§ **EXERCISE PROMPT**
Your task is to copy every line below that contains the word "cause".

======== PROVIDED DATA

/-- The port's lanes go to state `st` with rate 0 (spec 11 R412, R416, R420): lanes that are not enabled are DISABLED; with `again` the
bring-up goes on, in which lanes that are SPARE or FAILED stay so. Until OUT releases the transmitters nothing starts (R399). DEDUCED
(assumption log 92). -/
def startPort (s : State) (p st : Nat) (again : Bool) : State :=
  let s := wr (wr s (A.LANE_STATUS (8 * p)) F.LANE_STATUS_RATE 0) (A.LANE_TRAIN (8 * p)) F.LANE_TRAIN_OWN_GOOD 0
  let s := setTr s p (freshTrain (getTr s p))
  if !s.boot.out || !rdB s (A.PORT_CTL p) F.PORT_CTL_EN then
    forceDir (forceDir ((portLanes p).foldl (parkLane 0) s) (8 * p) true 2) (8 * p) false 2
  else
    let s := powerDir (powerDir s (8 * p) true) (8 * p) false
    (portLanes p).foldl (fun s l =>
      if !laneEn s l then parkLane 0 s l
      else if again then (if laneState s l = 10 ∨ laneState s l = 11 then s else resetLane st s l)
      else startLane st s l) s

/-- A port starts a new bring-up from SIGNAL with every rate on offer (spec 11 R412). -/
def restartPort (s : State) (p : Nat) : State := startPort (setTr s p { getTr s p with limit := 3 }) p 1 false
/-- A port goes back to SIGNAL within its bring-up: a state's timeout (spec 11 R412). DEDUCED (assumption log 92). -/
def retryPort (s : State) (p : Nat) : State := startPort s p 1 true

/-- A port is DOWN; one that was UP or a hairpin has losses to work off (spec 10 R389). -/
def portLost (s : State) (p : Nat) : State :=
  let st := rd s (A.PORT_STATUS p) F.PORT_STATUS_STATE
  let x := smGet {} s.ports p
  let s := if st = 1 ∨ st = 2 then { s with ports := smSet {} s.ports p { x with lost := true } } else s
  wr s (A.PORT_STATUS p) F.PORT_STATUS_STATE 0

/-- A port's lanes leave UP for a cause (spec 11 R420; spec 14 R531). -/
def leaveUp (s : State) (p cause : Nat) : State :=
  if lanesIn s p 9 = [] then s
  else
    let s := reportPort s p 0x448 [(p, 1), (cause, 1)]
    let s := if rdB s A.REC_CTL F.REC_CTL_EN then recCount s (0x380 + 4 * (9 * p + (cause - 1))) 1 else s
    restartPort (portLost s p) p

/-- A write of FAB_PORT[p].CTL by the warden (spec 10 R385, R396; spec 11 R412, R420 cause 7). -/
def writePortCtl (s : State) (p : Nat) (v : Reg) : State :=
  let old := rdB s (A.PORT_CTL p) F.PORT_CTL_EN
  let hp := getFld v F.PORT_CTL_HAIRPIN
  let fs := [F.PORT_CTL_TEST_EN, F.PORT_CTL_EN] ++ (if old ∨ hp = 3 then [] else [F.PORT_CTL_HAIRPIN])
  let s := setR s (A.PORT_CTL p) (writeFlds true fs (getR s (A.PORT_CTL p)) v)
  let en := getFld v F.PORT_CTL_EN == 1
  if en && !old then restartPort s p
  else if !en && old then restartPort (wr (leaveUp s p 7) (A.PORT_STATUS p) F.PORT_STATUS_STATE 0) p
  else s

/-- PORT_ENABLE (spec 11 R412). -/
def opPortEnable (p : Fin 6) (v : Reg) (s : State) : State := writePortCtl s p v

/-- SIGNAL: LOS deasserts on a lane in SIGNAL whose reference clock is there and whose receiver is on (spec 11 R412, R427,
R434; spec 15 R566). An edge receiver in QUIET under RX_AUTO wakes. -/
def opLaneSignal (l : Fin 112) (s : State) : State :=
  if laneState s l ≠ 1 ∨ !laneClock s l then s
  else
    let s := if 48 ≤ l.val ∧ dirState s l false = 1 ∧ rdB s (A.LANE_PWR (pwrLane s l)) F.LANE_PWR_RX_AUTO ∧ !tripped s then
        setDir s l false 0 else s
    if dirState s l false ≠ 0 then s
    else setLane (setLn (wr s (A.LANE_STATUS l) F.LANE_STATUS_LOS 0) l { getLn s l with hdrs := [] }) l 2

/-- Blocks as the pins give them to lane `l` (spec 11 R413, R437), and the descrambler taken over them (R400). -/
def laneWires (s : State) (l : Nat) (bs : List Block) : List Block :=
  bs.map (turnBlock (if l < 48 then (getLn s l).inv else (getLn s l).rxInv))
def throughLane (s : State) (l : Nat) (bs : List Block) : State :=
  setLn s l { getLn s l with rxScr := (descrambleBlocks (getLn s l).rxScr bs).2 }
/-- LOCKED follows block lock as the last headers have it (spec 11 R401). -/
def noteLock (s : State) (l : Nat) : State :=
  let a := A.LANE_STATUS l
  wr s a F.LANE_STATUS_LOCKED (b2n (blockLock (rdB s a F.LANE_STATUS_LOCKED) (getLn s l).hdrs))

/-- LOCK: CDR lock and block or comma lock (spec 11 R401, R412, R427, R428); a lane that locks on blocks looks at those that arrive. RAW32
locks on its pattern in ALIGN (R429). -/
def opLaneLock (l : Fin 112) (blocks : List Block) (s : State) : State :=
  if laneState s l ≠ 2 then s
  else
    let bs := laneWires s l blocks
    let s := if blockLane66 s l then throughLane (bs.foldl (noteHeader false l) s) l bs else s
    if blockLane66 s l && !blockLock false (getLn s l).hdrs then s else
    let s := wr s (A.LANE_STATUS l) F.LANE_STATUS_LOL 0
    let s := if 48 ≤ l.val ∧ (getLn s l).mode = 0 then s else wr s (A.LANE_STATUS l) F.LANE_STATUS_LOCKED 1
    if l.val < 48 then
      setLane (setLn s l { getLn s l with decoded := false, frames := 0, laneField := none, good := false }) l 3
    else if wordRateOk s l then setLane s l 12 else wr s (A.LANE_STATUS l) F.LANE_STATUS_WORD_RATE_ERR 1

/-- LOCK_TIMEOUT (spec 11 R412): a tether lane in LOCK goes back to SIGNAL; in AGREE, DESKEW or FEC the port does. -/
def opLockTimeout (l : Fin 112) (s : State) : State :=
  let st := laneState s l
  if 48 ≤ l.val then s
  else if st = 2 then setLane s l 1
  else if st = 4 ∨ st = 7 ∨ st = 8 then retryPort s (l / 8)
  else s

/-- POLARITY_INVERT (spec 11 R413). DEDUCED (assumption log 56). -/
def opPolarityInvert (l : Fin 112) (s : State) : State :=
  let x := getLn s l
  if laneState s l ≠ 3 ∨ x.decoded ∨ x.tried then s
  else reportLane (wr (setLn s l { x with inv := !x.inv, tried := true }) (A.LANE_STATUS l) F.LANE_STATUS_RX_INVERTED 1) l 0x441
    (detail [(l.val, 1)])

/-- LANE_FAILED (spec 11 R413): the polarity goes back to the one before. -/
def opLaneFailed (l : Fin 112) (s : State) : State :=
  let x := getLn s l
  if laneState s l ≠ 3 ∨ x.decoded ∨ !x.tried then s
  else
    let s := setLane (wr (setLn s l { x with inv := !x.inv }) (A.LANE_STATUS l) F.LANE_STATUS_FAILED 1) l 11
    reportPort s (l / 8) 0x440 [(l.val, 1)]

/-! ### Training frames -/

/-- Bits of a frame's body (spec 11 R411). -/
def tfBits (b : BitVec 248) (hi lo : Nat) : Nat := bitsOf b.toNat hi lo

/-- The CRC-16 over body bits 231 to 0 (spec 11 R411). -/
def tfCrc (b : BitVec 248) : Nat :=
  crcBytes 16 0x1021 0xFFFF ((List.range 29).map (fun k => BitVec.ofNat 8 (tfBits b (231 - 8 * k) (224 - 8 * k))))

/-- Whether a frame is decoded (spec 11 R411): a good CRC, reserved bits zero, a PHASE that is listed. -/
def tfOk (b : BitVec 248) : Bool :=
  tfBits b 247 232 == tfCrc b && tfBits b 47 47 == 0 && tfBits b 63 61 == 0 && tfBits b 127 127 == 0 && tfBits b 231 136 == 0
    && decide (1 ≤ tfBits b 27 24 ∧ tfBits b 27 24 ≤ 4)

/-- The mapping of a port's receive lanes (spec 11 R414): the enabled lanes that decode frames and whose LANE fields say direct, or
reversed. -/
def mapSet (s : State) (p : Nat) (rev : Bool) : List Nat :=
  (portLanes p).filter (fun l => laneEn s l && (getLn s l).laneField == some (if rev then 7 - l % 8 else l % 8))
def reversed (s : State) (p : Nat) : Bool := decide ((mapSet s p false).length < (mapSet s p true).length)

/-- The physical receive lane of a logical position. -/
def rxLane (s : State) (p j : Nat) : Nat := 8 * p + (if rdB s (A.LANE_STATUS (8 * p)) F.LANE_STATUS_REVERSED then 7 - j else j)

/-- The good positions as a mask: lanes of the deciding set that have decoded 16 consecutive frames (spec 11 R414). -/
def goodMask (s : State) (p : Nat) : Nat :=
  let rev := reversed s p
  ((mapSet s p rev).filter (fun l => (getLn s l).good)).foldl (fun a l =>
    a + 2 ^ (if rev then 7 - l % 8 else l % 8)) 0

/-- LANE_GOOD: the mapping and GOOD_LANES worked out again (spec 11 R414). -/
def updateGood (s : State) (p : Nat) : State :=
  let was := rdB s (A.LANE_STATUS (8 * p)) F.LANE_STATUS_REVERSED
  -- a restart keeps the finding until frames are decoded again (R420)
  let rev := if mapSet s p false = [] ∧ mapSet s p true = [] then was else reversed s p
  let s := wr s (A.LANE_STATUS (8 * p)) F.LANE_STATUS_REVERSED (b2n rev)
  let s := wr s (A.LANE_TRAIN (8 * p)) F.LANE_TRAIN_OWN_GOOD (goodMask s p)
  if rev && !was then reportPort s p 0x442 [(p, 1)] else s

/-- The frame body that four blocks spell: one TRAIN control block, then three data blocks (spec 11 R411). -/
def blocksFrame (bs : List Block) : Option (BitVec 248) :=
  match bs with
  | [a, b, c, d] =>
    if isControl a && controlOf false a == .train && isData b && isData c && isData d then
      some (BitVec.ofNat 248 (a.payload.toNat / 256 + b.payload.toNat * 2 ^ 56 + c.payload.toNat * 2 ^ 120 + d.payload.toNat * 2 ^ 184))
    else none
  | _ => none

/-- The blocks of a frame body (spec 11 R411). -/
def frameBlocks (b : BitVec 248) : List Block :=
  [controlBlock 0x4C (tfBits b 55 0), dataBlock (BitVec.ofNat 64 (tfBits b 119 56)), dataBlock (BitVec.ofNat 64 (tfBits b 183 120)),
   dataBlock (BitVec.ofNat 64 (tfBits b 247 184))]

/-- The rate codes that a port offers (spec 11 R411, R416). -/
def rateOffer (s : State) (p : Nat) : Nat :=
  let m := rd s (A.LANE_CTL (8 * p)) F.LANE_CTL_RATE_MASK
  let cap := min (rd s (A.LANE_TRAIN (8 * p)) F.LANE_TRAIN_RATE_CAP) (getTr s p).limit
  m % 2 ^ (cap + 1)

/-- Width code, width and group of the widest aligned group of positions in a mask (spec 11 R415). -/
def widest (m : Nat) : Option (Nat × Nat) :=
  [3, 2, 1, 0].findSome? (fun c =>
    ((List.range (8 / 2 ^ c)).find? (fun g => (List.range (2 ^ c)).all (fun k => bit m (g * 2 ^ c + k)))).map (fun g => (c, g)))

/-- The selection of AGREE: rate code, width code, group (spec 11 R415). -/
def ownSelection (s : State) (p : Nat) : Option (Nat × Nat × Nat) :=
  let r := A.LANE_TRAIN (8 * p)
  let rates := Nat.land (rateOffer s p) (rd s r F.LANE_TRAIN_PEER_RATES)
  match [3, 2, 1, 0].find? (bit rates), widest (Nat.land (rd s r F.LANE_TRAIN_OWN_GOOD) (rd s r F.LANE_TRAIN_PEER_GOOD)) with
  | some c, some (w, g) => some (c, w, g)
  | _, _ => none

/-- COEF_REQ of a receiver's search (spec 11 R411, R417). -/
def askBits (x : Search) : Nat := if x.tap = 0 then x.req.toNat * 16 else if x.tap = 1 then x.req.toNat else if x.tap = 2 then x.req.toNat * 4 else 0

/-- The body of the training frame that lane `l` sends in HELLO, AGREE, STEP or ADAPT (spec 11 R411, R415 to R417; spec 10 R358): it
answers the requests for its own taps and carries those of the receiver at its position. -/
def sentFrame (s : State) (l : Nat) : BitVec 248 :=
  let p := l / 8
  let t := getTr s p
  let r := A.LANE_TRAIN (8 * p)
  let own := if laneState s l = 4 then ownSelection s p else t.sel
  let sel := own.getD (0, 0, 0)
  let ack := own.isSome && t.peerSel == own
  let ph := laneState s l - 2
  let x := getLn s l
  let rx := (getLn s (rxLane s p (l % 8))).search
  let body := packFields [(96, 0), (8, 63 - min 63 x.stepTx), (1, 0), (63, (getR s A.FAB_DIMS).toNat), (3, 0),
    (1, b2n (decide (ph = 4 ∧ rx.tap = 3))), (6, x.coefSts.toNat), (6, if ph = 4 then askBits rx else 0), (1, 0), (3, sel.2.2),
    (2, sel.2.1), (2, sel.1), (8, rd s r F.LANE_TRAIN_OWN_GOOD), (4, rateOffer s p), (4, ph), (1, b2n ack), (3, l % 8), (3, p),
    (1, rd s A.FAB_COORD F.FAB_COORD_VALID), (16, rd s A.FAB_COORD F.FAB_COORD_ID)]
  BitVec.ofNat 248 (body + tfCrc (BitVec.ofNat 248 body) * 2 ^ 232)

/-- The lane sends a frame, scrambled and in its polarity, and counts those of STEP (spec 11 R400, R411, R416, R437). -/
def sendFrame (s : State) (l : Nat) : State :=
  let x := getLn s l
  let z := scrambleBlocks x.txScr (frameBlocks (sentFrame s l))
  setLn s l { x with txScr := z.2, line := z.1.map (turnBlock (rdB s (A.LANE_CTL l) F.LANE_CTL_TX_INV))
                     stepTx := if laneState s l = 5 then min 64 (x.stepTx + 1) else x.stepTx }

/-- One tap after a request (spec 11 R417, R419): its value and the status. `lo` and `hi` are the tap's limits, `rest` the
other two taps' sum, `board` the board value. -/
def tapStep (req v lo hi rest board : Nat) : Nat × Nat :=
  if req = 3 then (board, 1)
  else if req = 1 then (if v < hi ∧ v + 1 + rest ≤ 63 then (v + 1, 1) else (v, 3))
  else (if lo < v then (v - 1, 1) else (v, 2))

/-- The request of one tap worked off: `sh` is its place in COEF_REQ. A request is new when the status it finds is 0b00; the board value
is that of EQ as the lane last loaded it (R438). DEDUCED (assumption log 56). -/
def tapRequest (l sh : Nat) (f fe : Fld) (lo hi : Nat) (req : Nat) (s : State) : State :=
  let x := getLn s l
  let q := req / 2 ^ sh % 4
  let cur := x.coefSts.toNat / 2 ^ sh % 4
  let put := fun (v : Nat) => BitVec.ofNat 6 (x.coefSts.toNat - cur * 2 ^ sh + v * 2 ^ sh)
  if q = 0 then setLn s l { x with coefSts := put 0 }
  else if cur ≠ 0 then s
  else
    let a := A.LANE_TAPS l
    let sum := rd s a F.LANE_TAPS_PRE + rd s a F.LANE_TAPS_MAIN + rd s a F.LANE_TAPS_POST
    let r := tapStep q (rd s a f) lo hi (sum - rd s a f) (getFld x.board fe)
    let s := bump (setLn s l { x with coefSts := put r.2 }) (A.LANE_TRAIN (8 * (l / 8))) F.LANE_TRAIN_ADAPT_STEPS (b2n (r.2 == 1))
    wr s a f r.1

================

§ **RESPONSE TO THE TASK**
/-- A port's lanes leave UP for a cause (spec 11 R420; spec 14 R531). -/
def leaveUp (s : State) (p cause : Nat) : State :=
    let s := reportPort s p 0x448 [(p, 1), (cause, 1)]
    let s := if rdB s A.REC_CTL F.REC_CTL_EN then recCount s (0x380 + 4 * (9 * p + (cause - 1))) 1 else s
/-- A write of FAB_PORT[p].CTL by the warden (spec 10 R385, R396; spec 11 R412, R420 cause 7). -/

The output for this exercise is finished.